Aldjouma Coulibaly, représentant du Chef du village de Gouana, quant à lui, sollicite l’accompagnement des bonnes volontés pour arrêter ces déversements. Car, dit-il, ses conséquences sur la santé humaine ne sont plus à démontrer.

Pour sa part, Seydou Diarra, Maire Délégué de Gouana exprime sa disponibilité à accompagner toute initiative visant à arrêter l’écoulement des eaux sales dans sa commune. Il a rappelé le décret pris par le Maire sortant de Kalaban coro visant à arrêter ces déversements. Mais, il regrette que cela n’ait pas abouti à grande chose. Aujourd’hui, il ne fait aucun doute que cette pratique dégradante pose le problème de santé, mais aussi est source de conflit entre les populations et les déverseurs. Un moment, les jeunes en voulaient découdre avec ces derniers, mais l’intervention des élus locaux et autorités coutumières ont permis d’éviter des tensions. Si des mesures ne sont pas prises pour y mettre un terme, tout peut arriver, que Dieu nous en garde, a ajouté l’édile qui salue de passage l’engagement de WaterAid pour arrêter les actions de déversement.

Les vidangeurs se justifient

Si les habitants se plaignent de ces déversements qu’ils jugent attentatoires à la santé humaine, le Président du syndicat des vidangeurs ne l’entend pas de cette oreille et pourquoi. Pour Samou Samaké, le choix du site est venu de la mairie du district et non de son syndicat. La mise à leur disposition du site fait suite à une grève d’un mois et 3 jours observée par les vidangeurs en 2008. S’il y a plainte, cela doit être contre la Mairie du district et non les syndicats, a fait savoir le président des vidangeurs.

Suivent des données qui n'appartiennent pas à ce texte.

-- ==== Sys2Proof/Tests/Slice0.lean ====
section
/-!
SUPPORT. Tests of the model: ill-formed commands are refused, the hypotheses of every statement can be met, and commands do what the spec's rules and examples say.
-/

set_option Elab.async false

open Sys2Proof Sys2Proof.Machine

namespace Sys2Proof.Tests

/-! ### States -/

/-- Powered up, with logical tile 0 on site 0. -/
def on : State :=
  { State.reset with
    clk := { Clocks.init with running := true }, pw := { Power.init with pwrgood := true, computeOff := false }
    fab := { Fabric.init with siteOf := [(0, 1)] } }

/-- `s` with these objects written. -/
def withObjs (vs : List (Nat × Nat)) (s : State) : State := vs.foldl (fun s e => setObj e.1 e.2 s) s

/-- Command words, zero where not given. -/
def wordsOf (vs : List (Nat × Nat)) : List Word := vs.foldl (fun w e => w.set e.1 (BitVec.ofNat 32 e.2)) (List.replicate 16 0)

/-- `s` with a command in a phase in slot 0 of queue 0. -/
def put (eng : Nat) (ph : Phase) (vs : List (Nat × Nat)) (s : State) : State := setSlot eng 0 0 { Slot.init with words := wordsOf vs, phase := ph } s

/-- A command that runs in slot 0 of queue 0 of an engine: unit, opcode and further words. -/
def issued (eng unit opcode : Nat) (vs : List (Nat × Nat)) : State := put eng .running ((0, unit * 2 ^ 28 + opcode * 2 ^ 20) :: vs) on

/-- Its slot. -/
def slotOf (s : State) (eng : Nat) : Slot := getSlot s eng 0 0

/-! ### Ill-formed commands are refused -/

/-- Commands out of range, one for each check. -/
def illFormedBringUp : List Instr :=
  [.powerGood { Board.blank with grade := 3 } 0, .powerGood { Board.blank with nodeId := 128 } 0, .fuseRead 5 0 0, .fuseRead 0 0 3, .fuseRead 0 (2 ^ 32) 0,
    .linkTraining 0 0 [(8, 0, 0, 0)], .linkTraining 0 0 [(0, 2, 0, 0)], .laneFailure 0 0 16 ⟨0, false⟩, .laneFailure 0 0 0 ⟨17, false⟩, .hbmTraining 0 0 [8] [], .hbmTraining 0 0 [] [(0, 64)],
    .tileSelfTest 0 0 [(0, 16, 0)] [], .tileSelfTest 0 0 [] [32], .defectDataAccess 0 (some (2 ^ 32)), .tailWrite 0 48 0 0, .tailWrite 0 0 4 0]

/-- Commands out of range, one for each check. -/
def illFormedQueues : List Instr :=
  [.dispatch 36 4, .fence 0 0 256, .stem 32 4 64, .remoteCommitMessage 0 0 0 32, .syncUpdateApply 16, .cmdDataRead 0 48, .bankOwnerWrite 0 32 false false 0, .loadComplete 1,
    .loadComplete 6, .flitCheckFailure 8 false, .cisternLineRead (8 * 732421) 0 .clean ⟨false, false⟩, .cisternLineRead 0 1024 .clean ⟨false, false⟩, .tagSettle 4096, .stackLost 8,
    .pcRetrainStart 0 64, .regionWrite 0 16 0 0, .regionWrite 0 0 256 0, .sourceGap 128, .outputFrameBoundary 136, .partitionStart 0 16]

/-- Commands out of range, one for each check. -/
def illFormedPorts : List Instr :=
  [.apertureAdd 2 0 (.read 4), .apertureAdd 0 0x40000 (.read 4), .apertureSet 0 0 (.write 4 16 0), .objectWrite 1 1 0 (.bus (.read 4)), .objectWrite 1 2 0x800000 (.bus (.read 4)), .objectWrite 0 0 0 (.bus (.read 4)), .objectWrite 5 0 0 (.word 0),
    .hostWatchArm 0 16 0, .laneBlockLock 8 0 0, .laneBlockLock 0 4 0, .lineFetchComplete 0 65536, .binRowRender 0 135,
    .doorbellWrite 0 128 0 [], .doorbellWrite 0 0 65536 [], .inputSegment 0 0 { kind := 16, flags := 0, line := 0, offset := 0, frame := 0, crc := 0, damaged := false, bytes := [0] },
    .inputSegment 0 0 { kind := 0, flags := 0, line := 0, offset := 0, frame := 0, crc := 0, damaged := false, bytes := [] },
    .usdoDownload 65536 0 [], .syncMessage 2048, .tpdoEventTimer 8, .i2cTransactionComplete 4 [], .pinFunctionSwitch 0 32 0, .passthruStart 0 4]

/-- Commands out of range, one for each check. -/
def illFormedFaults : List Instr :=
  [.sensorSample (List.replicate 65 none), .tileFault 32 false, .uncorrectableSramError 8 0 0, .motionEngineFault 8, .mirrorRegionEraseComplete 3, .perfEventWrite 0 64 0,
    .completionTimeout 3 0, .msixVectorUnmask 0 2048, .canBusError 65536 0 false, .computeDieFault 4]

theorem test_ill_formed_commands_are_refused :
    illFormedBringUp.all (fun i => !i.wellFormed) = true ∧
    illFormedQueues.all (fun i => !i.wellFormed) = true ∧
    illFormedPorts.all (fun i => !i.wellFormed) = true ∧
    illFormedFaults.all (fun i => !i.wellFormed) = true := by decide +kernel

theorem test_boundary_commands_are_well_formed :
    [Instr.tailWrite 4 47 4 0, .fence 31 3 255, .stem 35 4 63, .laneFailure 7 1 15 ⟨16, true⟩, .cisternLineRead (8 * 732421 - 1) 1023 .clean ⟨true, true⟩, .streamStart 0 127,
      .apertureSet 1 0x3FFFF (.write 8 0xFF (2 ^ 64 - 1)), .objectWrite 2 2 0x7FFFFF (.bus (.write 1 1 0xFF))].all
      Instr.wellFormed = true := by decide +kernel

theorem test_words_spell_no_command : decodeTableWord 32 0xFFFFFFFF = none ∧ on.withFetchWord 32 0xFFFFFFFF = on := by decide +kernel

/-! ### The hypotheses of the statements can be met -/

theorem witness_StepRunsFrontCommand : { on with pending := [.pwrgoodLow, .muteRequest] }.pending = .pwrgoodLow :: [.muteRequest] := rfl

theorem witness_EmptyQueueAndStoppedClocks :
    on.pending = [] ∧ Live on ∧ (tick on).sy.parked = [] ∧ State.reset.pending = [] ∧ ¬ Live State.reset ∧ (∀ b n, Instr.muteRequest ≠ .powerGood b n) ∧ Instr.muteRequest ≠ .pwrgoodLow := by
  refine ⟨?_, ?_, ?_, ?_, ?_, ?_, ?_⟩
  case refine_6 => intro b n h; cases h
  all_goals decide +kernel

/-- Empty maps are canonical. -/
theorem nothing_tidy {α : Type} (d : α) : Tidy d [] := ⟨.nil, fun _ h => nomatch h⟩

/-- A powered state with nothing but objects, and a mute level, is sound when its objects are. -/
theorem sound (o : SMap DWord) (b : Bool) (rising : Rising o) (width : ∀ e ∈ o, e.2.toNat < 2 ^ objWidth e.1) :
    Canonical { on with objs := o, io := { on.io with lands := { Lands.init with muteLevel := b } } } where
  objs := rising
  width := width
  latches := nothing_tidy _
  flash := nothing_tidy _
  sensors := .nil
  staging := nothing_tidy _
  fab := ⟨.nil, nothing_tidy _, by show Tidy 0 [(0, 1)]; decide⟩
  tl := ⟨nothing_tidy _, nothing_tidy _, nothing_tidy _, nothing_tidy _, nothing_tidy _, (fun _ h => nomatch h), nothing_tidy _, nothing_tidy _⟩
  ci := ⟨nothing_tidy _, (fun _ h => nomatch h), nothing_tidy _, .nil⟩
  pt := ⟨nothing_tidy _, nothing_tidy _, nothing_tidy _⟩
  sy := ⟨nothing_tidy _, nothing_tidy _, .nil, nothing_tidy _, nothing_tidy _⟩
  st := ⟨nothing_tidy _, nothing_tidy _, nothing_tidy _, nothing_tidy _⟩
  io := ⟨nothing_tidy _, nothing_tidy _, nothing_tidy _, nothing_tidy _, nothing_tidy _, ⟨.nil, .nil⟩, ⟨nothing_tidy _, .nil, .nil⟩⟩
  alm := nothing_tidy _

Les services techniques de l’Etat rassurent

Tout en reconnaissant les dégâts causés par les eaux sales aux habitants de Gouana, la DNACPN et l’ANGESEM annoncent que des dispositions sont en cours pour aménager ce site. Un financement de la Banque Mondiale à travers le Projet de Résilience urbaine de Bamako est acquis pour l’aménagement de ce site. Les autorités aéroportuaires opposent un niet à sa réalisation estimant qu’elle portera atteinte à la sécurité de l’Aéroport. Des études sur l’impact environnemental, sanitaire et social y seront menées avant tout réaménagement, a dit Niarga Dembélé, Chef Division Assainissement à la DNACPN.

L’on tend vers le consensus entre plaignant et vidangeurs au cas où les clauses sont respectées de part et d’autre. Pour ce faire, l’accompagnement des bonnes volontés ne manquera pas aux autorités communales à propos du déversement des boues de vidange dans la zone aéroportuaire.